● **Problem requirements**
Scan the records and identify every line in which the string "changePermit" occurs, then return those lines.

------------------------------------

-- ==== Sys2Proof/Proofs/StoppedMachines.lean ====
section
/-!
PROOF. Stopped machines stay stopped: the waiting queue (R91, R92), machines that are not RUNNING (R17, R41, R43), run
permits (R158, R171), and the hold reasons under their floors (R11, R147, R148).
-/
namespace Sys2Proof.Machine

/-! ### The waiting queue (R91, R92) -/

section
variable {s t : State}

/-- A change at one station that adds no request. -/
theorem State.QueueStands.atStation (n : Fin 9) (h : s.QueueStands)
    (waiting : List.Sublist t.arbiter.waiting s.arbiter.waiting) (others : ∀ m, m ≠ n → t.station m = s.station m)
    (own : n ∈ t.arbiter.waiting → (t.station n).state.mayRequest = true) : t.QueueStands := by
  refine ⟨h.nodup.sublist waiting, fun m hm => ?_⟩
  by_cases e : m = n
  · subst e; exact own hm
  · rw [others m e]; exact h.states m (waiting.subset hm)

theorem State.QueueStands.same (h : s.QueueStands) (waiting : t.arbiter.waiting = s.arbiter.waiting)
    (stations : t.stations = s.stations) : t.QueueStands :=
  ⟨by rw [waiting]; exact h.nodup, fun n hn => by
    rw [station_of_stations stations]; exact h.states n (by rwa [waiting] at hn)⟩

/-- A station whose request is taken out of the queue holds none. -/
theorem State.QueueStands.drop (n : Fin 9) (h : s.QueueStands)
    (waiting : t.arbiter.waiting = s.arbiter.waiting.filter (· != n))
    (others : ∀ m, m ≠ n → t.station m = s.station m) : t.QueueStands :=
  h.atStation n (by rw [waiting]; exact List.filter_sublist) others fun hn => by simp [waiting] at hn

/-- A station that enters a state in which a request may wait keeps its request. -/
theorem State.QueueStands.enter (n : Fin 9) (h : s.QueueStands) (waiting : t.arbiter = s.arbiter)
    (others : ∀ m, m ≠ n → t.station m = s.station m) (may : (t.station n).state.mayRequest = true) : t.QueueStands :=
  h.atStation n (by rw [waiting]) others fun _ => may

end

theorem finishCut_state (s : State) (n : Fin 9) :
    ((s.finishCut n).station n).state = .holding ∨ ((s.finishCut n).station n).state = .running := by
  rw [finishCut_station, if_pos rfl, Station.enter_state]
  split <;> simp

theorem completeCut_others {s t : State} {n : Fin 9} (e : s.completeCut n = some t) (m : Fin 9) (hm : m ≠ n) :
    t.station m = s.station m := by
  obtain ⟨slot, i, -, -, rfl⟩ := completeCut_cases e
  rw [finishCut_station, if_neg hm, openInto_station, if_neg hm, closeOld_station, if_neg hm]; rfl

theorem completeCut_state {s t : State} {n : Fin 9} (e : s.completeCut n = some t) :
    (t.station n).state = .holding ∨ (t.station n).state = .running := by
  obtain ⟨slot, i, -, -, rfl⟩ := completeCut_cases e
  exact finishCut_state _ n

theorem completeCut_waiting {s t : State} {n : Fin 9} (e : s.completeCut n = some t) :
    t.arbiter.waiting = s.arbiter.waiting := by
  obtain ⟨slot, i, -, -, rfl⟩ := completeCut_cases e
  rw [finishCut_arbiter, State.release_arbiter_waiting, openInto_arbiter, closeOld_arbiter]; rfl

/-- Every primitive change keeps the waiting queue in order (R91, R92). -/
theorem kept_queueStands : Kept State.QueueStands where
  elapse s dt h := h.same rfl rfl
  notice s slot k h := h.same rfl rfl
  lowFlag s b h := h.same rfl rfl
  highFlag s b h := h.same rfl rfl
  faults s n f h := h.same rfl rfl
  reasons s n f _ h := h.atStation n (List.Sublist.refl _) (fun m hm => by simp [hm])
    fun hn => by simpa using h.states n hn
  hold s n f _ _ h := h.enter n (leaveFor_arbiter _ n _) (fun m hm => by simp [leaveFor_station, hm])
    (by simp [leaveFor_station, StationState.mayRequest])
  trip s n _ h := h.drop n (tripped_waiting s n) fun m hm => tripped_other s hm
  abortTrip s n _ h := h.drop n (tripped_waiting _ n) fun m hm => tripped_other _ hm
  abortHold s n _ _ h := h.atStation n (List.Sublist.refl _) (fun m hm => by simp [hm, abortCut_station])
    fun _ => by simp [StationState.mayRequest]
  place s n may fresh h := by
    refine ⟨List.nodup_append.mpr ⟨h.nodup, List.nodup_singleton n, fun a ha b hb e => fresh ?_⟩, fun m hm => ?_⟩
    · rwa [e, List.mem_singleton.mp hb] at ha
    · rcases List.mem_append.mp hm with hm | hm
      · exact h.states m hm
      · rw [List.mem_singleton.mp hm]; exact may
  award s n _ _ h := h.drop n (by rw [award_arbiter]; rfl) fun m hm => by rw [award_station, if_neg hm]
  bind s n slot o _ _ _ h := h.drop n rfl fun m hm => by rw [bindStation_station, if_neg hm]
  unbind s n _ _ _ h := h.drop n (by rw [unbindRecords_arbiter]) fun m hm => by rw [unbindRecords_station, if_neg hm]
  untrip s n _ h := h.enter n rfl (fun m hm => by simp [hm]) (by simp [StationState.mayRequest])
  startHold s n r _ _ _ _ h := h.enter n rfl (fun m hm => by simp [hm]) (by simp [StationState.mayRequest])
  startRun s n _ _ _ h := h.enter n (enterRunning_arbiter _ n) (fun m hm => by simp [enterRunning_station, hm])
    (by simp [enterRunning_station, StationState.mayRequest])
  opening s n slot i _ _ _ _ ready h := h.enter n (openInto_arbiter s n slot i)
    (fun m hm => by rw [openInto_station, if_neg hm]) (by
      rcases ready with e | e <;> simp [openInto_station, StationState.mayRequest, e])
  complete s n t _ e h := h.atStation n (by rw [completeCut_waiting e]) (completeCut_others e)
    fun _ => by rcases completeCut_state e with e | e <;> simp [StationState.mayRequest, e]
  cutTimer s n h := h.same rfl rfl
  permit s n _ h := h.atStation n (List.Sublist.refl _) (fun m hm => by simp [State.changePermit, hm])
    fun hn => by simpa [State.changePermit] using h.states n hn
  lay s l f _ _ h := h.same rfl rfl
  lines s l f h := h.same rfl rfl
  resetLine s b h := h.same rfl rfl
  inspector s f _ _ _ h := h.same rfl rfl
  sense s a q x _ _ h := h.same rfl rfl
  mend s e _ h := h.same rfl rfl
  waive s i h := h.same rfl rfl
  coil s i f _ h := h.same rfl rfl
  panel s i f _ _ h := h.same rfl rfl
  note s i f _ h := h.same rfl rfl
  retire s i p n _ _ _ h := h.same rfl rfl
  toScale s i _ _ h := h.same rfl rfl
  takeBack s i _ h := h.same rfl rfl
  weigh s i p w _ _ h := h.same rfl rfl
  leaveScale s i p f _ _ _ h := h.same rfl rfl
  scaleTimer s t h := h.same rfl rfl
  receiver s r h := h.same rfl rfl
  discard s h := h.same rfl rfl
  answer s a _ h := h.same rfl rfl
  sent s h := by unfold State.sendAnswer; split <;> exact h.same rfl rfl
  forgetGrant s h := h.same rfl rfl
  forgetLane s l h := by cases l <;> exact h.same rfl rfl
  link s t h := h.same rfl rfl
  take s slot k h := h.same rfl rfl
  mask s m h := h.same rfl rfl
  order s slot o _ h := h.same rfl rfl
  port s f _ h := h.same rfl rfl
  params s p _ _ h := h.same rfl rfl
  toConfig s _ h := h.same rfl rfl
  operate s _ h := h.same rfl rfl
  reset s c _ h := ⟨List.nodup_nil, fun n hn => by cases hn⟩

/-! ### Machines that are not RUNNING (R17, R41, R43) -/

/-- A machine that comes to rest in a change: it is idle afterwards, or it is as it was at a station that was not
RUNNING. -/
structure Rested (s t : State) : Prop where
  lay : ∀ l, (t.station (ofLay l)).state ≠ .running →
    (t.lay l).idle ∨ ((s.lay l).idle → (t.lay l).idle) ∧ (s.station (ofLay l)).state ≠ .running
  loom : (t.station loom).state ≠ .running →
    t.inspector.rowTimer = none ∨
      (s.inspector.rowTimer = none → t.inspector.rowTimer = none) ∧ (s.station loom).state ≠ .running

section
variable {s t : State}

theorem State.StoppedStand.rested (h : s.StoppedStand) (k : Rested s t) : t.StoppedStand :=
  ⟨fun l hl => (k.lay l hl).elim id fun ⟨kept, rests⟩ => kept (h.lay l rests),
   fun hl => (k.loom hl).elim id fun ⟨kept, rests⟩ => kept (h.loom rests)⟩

------------------------------------

● **Solution for this problem**
  permit s n _ h := h.atStation n (List.Sublist.refl _) (fun m hm => by simp [State.changePermit, hm])
    fun hn => by simpa [State.changePermit] using h.states n hn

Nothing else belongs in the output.